Reproduce the records below exactly, but only between the lines holding "(whenPowered s fun s =>" and "SUM_READ (R67). -/", inclusive.

[Records from a dataset]
___

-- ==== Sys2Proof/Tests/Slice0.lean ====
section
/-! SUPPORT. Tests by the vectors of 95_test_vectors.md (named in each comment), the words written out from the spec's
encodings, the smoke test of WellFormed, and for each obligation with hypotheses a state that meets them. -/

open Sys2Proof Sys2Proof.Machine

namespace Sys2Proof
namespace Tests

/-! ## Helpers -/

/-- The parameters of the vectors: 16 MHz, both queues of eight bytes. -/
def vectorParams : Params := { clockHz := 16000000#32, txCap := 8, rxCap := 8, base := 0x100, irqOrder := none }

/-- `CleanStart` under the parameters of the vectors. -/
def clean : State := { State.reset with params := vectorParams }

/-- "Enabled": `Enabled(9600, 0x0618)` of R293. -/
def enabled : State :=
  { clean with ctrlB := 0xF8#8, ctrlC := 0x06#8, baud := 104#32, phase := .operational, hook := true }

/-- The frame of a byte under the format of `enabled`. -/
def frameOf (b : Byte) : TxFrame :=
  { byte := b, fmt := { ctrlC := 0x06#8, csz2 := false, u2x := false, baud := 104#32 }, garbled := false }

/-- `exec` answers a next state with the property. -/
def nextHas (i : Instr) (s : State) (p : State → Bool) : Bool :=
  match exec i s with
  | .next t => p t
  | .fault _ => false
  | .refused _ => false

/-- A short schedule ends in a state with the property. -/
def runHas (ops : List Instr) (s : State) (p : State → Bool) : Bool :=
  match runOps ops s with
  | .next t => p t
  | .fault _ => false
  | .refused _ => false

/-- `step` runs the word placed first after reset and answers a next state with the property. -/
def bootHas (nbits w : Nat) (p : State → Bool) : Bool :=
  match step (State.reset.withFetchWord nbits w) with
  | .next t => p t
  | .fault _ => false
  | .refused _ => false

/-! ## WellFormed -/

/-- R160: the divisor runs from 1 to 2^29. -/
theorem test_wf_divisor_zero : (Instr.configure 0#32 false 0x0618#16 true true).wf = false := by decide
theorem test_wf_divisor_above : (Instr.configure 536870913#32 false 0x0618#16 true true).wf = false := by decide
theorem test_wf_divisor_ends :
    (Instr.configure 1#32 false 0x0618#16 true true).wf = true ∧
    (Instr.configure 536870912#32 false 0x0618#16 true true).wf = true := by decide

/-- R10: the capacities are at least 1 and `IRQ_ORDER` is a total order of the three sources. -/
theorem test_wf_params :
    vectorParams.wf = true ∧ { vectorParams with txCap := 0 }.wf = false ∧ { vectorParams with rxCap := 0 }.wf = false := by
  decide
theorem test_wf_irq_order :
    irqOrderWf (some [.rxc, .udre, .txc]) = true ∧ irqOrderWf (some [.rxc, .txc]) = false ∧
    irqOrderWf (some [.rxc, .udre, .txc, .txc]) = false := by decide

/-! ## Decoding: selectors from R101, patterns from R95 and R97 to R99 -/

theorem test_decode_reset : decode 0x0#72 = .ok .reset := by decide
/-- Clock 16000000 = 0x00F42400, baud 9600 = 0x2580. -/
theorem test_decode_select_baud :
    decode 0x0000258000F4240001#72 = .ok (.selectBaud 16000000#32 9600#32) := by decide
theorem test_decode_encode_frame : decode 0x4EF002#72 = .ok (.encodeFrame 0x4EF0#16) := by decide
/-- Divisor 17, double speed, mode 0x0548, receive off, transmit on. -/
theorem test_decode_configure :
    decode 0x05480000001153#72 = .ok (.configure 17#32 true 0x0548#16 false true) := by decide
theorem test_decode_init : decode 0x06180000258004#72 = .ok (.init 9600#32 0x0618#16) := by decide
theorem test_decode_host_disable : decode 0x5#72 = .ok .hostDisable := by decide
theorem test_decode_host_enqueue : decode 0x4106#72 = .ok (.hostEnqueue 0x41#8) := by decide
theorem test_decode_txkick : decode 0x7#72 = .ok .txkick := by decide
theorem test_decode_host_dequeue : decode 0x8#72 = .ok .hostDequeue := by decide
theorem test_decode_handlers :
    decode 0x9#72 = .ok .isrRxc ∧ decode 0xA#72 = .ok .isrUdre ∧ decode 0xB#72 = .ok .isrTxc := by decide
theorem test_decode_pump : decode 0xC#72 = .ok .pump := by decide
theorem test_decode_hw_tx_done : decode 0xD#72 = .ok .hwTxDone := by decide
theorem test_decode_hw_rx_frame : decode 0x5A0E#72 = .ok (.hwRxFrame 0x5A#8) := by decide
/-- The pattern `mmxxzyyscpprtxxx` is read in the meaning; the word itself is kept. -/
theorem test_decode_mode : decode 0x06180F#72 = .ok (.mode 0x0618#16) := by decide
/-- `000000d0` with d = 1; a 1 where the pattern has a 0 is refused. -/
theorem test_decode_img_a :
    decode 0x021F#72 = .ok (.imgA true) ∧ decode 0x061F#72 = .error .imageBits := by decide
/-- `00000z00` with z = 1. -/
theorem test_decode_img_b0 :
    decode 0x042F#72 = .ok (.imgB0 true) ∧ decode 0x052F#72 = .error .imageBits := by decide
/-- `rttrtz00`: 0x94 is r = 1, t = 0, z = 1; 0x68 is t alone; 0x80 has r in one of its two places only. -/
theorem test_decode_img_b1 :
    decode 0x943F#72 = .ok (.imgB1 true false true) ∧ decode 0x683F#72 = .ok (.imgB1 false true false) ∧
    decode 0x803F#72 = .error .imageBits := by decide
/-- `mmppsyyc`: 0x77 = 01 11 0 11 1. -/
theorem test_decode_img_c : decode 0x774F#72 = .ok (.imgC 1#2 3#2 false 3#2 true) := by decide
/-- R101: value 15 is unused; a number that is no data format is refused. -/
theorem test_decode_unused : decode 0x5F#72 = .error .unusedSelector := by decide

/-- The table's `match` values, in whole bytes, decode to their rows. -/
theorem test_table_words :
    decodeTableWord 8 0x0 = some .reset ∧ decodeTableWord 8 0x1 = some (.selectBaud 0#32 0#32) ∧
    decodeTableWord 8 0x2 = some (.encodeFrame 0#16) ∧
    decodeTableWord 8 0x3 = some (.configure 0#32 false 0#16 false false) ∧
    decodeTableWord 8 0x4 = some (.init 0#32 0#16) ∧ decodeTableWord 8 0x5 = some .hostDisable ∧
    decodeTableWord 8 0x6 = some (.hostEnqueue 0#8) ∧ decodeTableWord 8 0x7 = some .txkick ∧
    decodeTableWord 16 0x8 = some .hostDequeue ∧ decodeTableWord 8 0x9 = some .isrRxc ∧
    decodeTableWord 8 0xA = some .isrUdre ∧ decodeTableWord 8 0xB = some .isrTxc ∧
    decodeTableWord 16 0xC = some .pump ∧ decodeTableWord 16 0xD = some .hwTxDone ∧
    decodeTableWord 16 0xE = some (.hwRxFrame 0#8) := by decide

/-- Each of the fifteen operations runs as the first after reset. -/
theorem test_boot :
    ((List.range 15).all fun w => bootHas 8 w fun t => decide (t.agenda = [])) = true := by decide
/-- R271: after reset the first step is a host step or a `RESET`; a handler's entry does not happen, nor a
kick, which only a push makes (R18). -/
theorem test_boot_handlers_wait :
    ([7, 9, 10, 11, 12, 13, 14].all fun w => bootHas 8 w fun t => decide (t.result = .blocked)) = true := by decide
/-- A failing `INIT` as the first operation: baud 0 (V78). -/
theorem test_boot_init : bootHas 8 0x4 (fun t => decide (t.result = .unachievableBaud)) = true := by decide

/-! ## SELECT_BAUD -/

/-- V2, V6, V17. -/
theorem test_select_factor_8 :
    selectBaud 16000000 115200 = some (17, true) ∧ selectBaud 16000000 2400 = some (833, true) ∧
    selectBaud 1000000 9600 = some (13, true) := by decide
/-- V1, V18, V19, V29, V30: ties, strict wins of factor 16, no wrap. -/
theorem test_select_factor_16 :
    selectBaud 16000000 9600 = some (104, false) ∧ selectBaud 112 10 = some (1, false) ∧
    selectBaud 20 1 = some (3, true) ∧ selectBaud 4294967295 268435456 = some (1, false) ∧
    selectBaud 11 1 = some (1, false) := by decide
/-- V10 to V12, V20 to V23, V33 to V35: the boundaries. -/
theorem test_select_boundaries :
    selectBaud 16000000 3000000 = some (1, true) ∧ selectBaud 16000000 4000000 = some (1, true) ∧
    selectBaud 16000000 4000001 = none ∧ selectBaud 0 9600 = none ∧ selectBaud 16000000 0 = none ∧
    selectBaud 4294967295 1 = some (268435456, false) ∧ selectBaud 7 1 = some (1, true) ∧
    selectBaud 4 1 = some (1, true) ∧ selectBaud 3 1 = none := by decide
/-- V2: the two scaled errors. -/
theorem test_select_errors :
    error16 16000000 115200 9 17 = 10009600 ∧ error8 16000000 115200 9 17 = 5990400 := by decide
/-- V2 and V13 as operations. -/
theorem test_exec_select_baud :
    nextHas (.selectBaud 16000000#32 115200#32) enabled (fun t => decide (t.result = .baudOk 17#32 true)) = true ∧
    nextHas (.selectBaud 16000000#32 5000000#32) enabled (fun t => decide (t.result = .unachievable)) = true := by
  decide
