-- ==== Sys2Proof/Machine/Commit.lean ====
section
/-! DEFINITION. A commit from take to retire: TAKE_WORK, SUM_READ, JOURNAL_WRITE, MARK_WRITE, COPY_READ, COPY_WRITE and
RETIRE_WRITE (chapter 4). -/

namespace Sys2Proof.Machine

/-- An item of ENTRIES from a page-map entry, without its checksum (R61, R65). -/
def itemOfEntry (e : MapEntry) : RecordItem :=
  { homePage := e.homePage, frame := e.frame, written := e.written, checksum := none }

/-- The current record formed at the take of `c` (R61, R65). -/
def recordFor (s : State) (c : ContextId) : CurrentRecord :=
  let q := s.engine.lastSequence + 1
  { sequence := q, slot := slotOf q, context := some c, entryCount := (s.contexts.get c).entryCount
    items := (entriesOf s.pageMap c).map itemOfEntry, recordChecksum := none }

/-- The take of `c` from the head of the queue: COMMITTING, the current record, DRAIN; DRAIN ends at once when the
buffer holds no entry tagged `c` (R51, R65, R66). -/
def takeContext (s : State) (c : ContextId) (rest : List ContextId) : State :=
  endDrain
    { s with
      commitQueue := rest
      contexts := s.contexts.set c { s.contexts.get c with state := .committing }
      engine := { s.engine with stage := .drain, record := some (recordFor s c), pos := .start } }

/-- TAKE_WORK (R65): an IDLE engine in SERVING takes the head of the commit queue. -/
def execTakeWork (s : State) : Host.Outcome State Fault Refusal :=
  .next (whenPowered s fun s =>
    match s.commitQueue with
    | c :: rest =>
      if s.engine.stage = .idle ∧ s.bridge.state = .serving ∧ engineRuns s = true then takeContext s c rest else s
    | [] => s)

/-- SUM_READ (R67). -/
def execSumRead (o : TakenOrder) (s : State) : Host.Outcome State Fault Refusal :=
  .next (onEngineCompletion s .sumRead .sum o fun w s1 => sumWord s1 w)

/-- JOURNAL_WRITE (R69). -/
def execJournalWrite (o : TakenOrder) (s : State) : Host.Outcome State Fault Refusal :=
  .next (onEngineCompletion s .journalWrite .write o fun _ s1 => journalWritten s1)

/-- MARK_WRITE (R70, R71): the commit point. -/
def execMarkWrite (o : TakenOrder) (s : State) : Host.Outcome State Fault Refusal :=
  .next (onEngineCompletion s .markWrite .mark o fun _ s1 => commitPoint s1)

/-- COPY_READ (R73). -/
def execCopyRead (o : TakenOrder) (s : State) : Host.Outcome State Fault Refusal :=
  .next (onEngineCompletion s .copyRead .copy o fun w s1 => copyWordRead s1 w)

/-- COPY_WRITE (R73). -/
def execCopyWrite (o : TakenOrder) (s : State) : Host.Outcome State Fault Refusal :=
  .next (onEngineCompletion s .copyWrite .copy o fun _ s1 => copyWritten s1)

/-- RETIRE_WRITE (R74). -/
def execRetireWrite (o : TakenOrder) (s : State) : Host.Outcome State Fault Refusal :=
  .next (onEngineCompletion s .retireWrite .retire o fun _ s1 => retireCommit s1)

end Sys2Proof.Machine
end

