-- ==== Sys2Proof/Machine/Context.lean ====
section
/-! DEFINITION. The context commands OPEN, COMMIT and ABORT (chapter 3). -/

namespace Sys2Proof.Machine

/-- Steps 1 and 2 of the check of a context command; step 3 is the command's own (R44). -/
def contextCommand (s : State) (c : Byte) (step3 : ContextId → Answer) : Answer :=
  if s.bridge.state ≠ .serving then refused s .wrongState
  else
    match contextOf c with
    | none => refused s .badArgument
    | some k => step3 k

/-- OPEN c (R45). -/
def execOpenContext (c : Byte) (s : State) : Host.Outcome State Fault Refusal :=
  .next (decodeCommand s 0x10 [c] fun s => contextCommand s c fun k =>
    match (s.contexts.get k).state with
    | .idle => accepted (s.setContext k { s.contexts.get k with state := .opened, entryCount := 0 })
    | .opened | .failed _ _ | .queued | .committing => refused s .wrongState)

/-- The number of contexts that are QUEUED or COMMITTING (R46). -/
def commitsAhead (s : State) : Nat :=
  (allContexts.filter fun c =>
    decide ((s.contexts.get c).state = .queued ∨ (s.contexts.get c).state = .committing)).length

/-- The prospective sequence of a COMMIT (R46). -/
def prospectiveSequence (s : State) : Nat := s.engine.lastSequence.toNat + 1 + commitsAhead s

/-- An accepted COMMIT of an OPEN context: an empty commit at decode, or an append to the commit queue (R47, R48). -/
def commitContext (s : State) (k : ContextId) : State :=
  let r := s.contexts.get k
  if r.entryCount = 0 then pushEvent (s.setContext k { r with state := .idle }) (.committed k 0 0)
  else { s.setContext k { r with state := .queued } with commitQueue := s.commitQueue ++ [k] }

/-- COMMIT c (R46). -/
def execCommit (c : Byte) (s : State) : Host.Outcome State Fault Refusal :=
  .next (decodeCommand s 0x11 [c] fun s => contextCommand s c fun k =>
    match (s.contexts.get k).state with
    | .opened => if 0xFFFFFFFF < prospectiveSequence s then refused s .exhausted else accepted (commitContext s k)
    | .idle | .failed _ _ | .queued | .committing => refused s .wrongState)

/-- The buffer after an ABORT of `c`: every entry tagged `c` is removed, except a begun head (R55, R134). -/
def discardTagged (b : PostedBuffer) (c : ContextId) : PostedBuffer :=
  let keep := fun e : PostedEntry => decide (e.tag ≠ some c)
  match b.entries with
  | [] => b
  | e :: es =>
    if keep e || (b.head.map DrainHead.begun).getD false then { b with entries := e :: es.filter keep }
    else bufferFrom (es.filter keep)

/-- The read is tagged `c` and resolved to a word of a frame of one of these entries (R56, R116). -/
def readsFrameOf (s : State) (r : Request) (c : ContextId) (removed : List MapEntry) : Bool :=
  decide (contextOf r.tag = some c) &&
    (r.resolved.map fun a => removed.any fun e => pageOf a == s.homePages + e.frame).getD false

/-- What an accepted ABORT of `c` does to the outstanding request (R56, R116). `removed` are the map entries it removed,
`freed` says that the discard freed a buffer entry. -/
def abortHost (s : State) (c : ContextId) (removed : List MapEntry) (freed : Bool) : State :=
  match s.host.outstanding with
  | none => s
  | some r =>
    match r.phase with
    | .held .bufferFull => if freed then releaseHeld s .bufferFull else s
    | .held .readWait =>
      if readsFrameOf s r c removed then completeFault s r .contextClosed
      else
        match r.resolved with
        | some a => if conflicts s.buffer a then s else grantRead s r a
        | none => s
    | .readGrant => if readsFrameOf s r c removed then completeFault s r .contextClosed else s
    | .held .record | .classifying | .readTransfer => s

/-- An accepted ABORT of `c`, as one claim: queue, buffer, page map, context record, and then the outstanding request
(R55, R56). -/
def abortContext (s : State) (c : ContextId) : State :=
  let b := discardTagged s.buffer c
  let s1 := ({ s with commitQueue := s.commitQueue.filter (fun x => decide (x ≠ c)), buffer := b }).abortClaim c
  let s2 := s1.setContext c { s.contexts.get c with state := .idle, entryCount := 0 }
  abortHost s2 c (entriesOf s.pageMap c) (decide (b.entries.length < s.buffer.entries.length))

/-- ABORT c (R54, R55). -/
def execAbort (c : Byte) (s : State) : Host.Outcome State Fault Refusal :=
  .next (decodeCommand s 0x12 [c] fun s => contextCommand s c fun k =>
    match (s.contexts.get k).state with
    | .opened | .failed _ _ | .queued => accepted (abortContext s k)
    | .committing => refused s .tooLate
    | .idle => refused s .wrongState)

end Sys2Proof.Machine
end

___

Task output:
  .next (whenPowered s fun s =>
    match s.commitQueue with
    | c :: rest =>
      if s.engine.stage = .idle ∧ s.bridge.state = .serving ∧ engineRuns s = true then takeContext s c rest else s
    | [] => s)

/-- SUM_READ (R67). -/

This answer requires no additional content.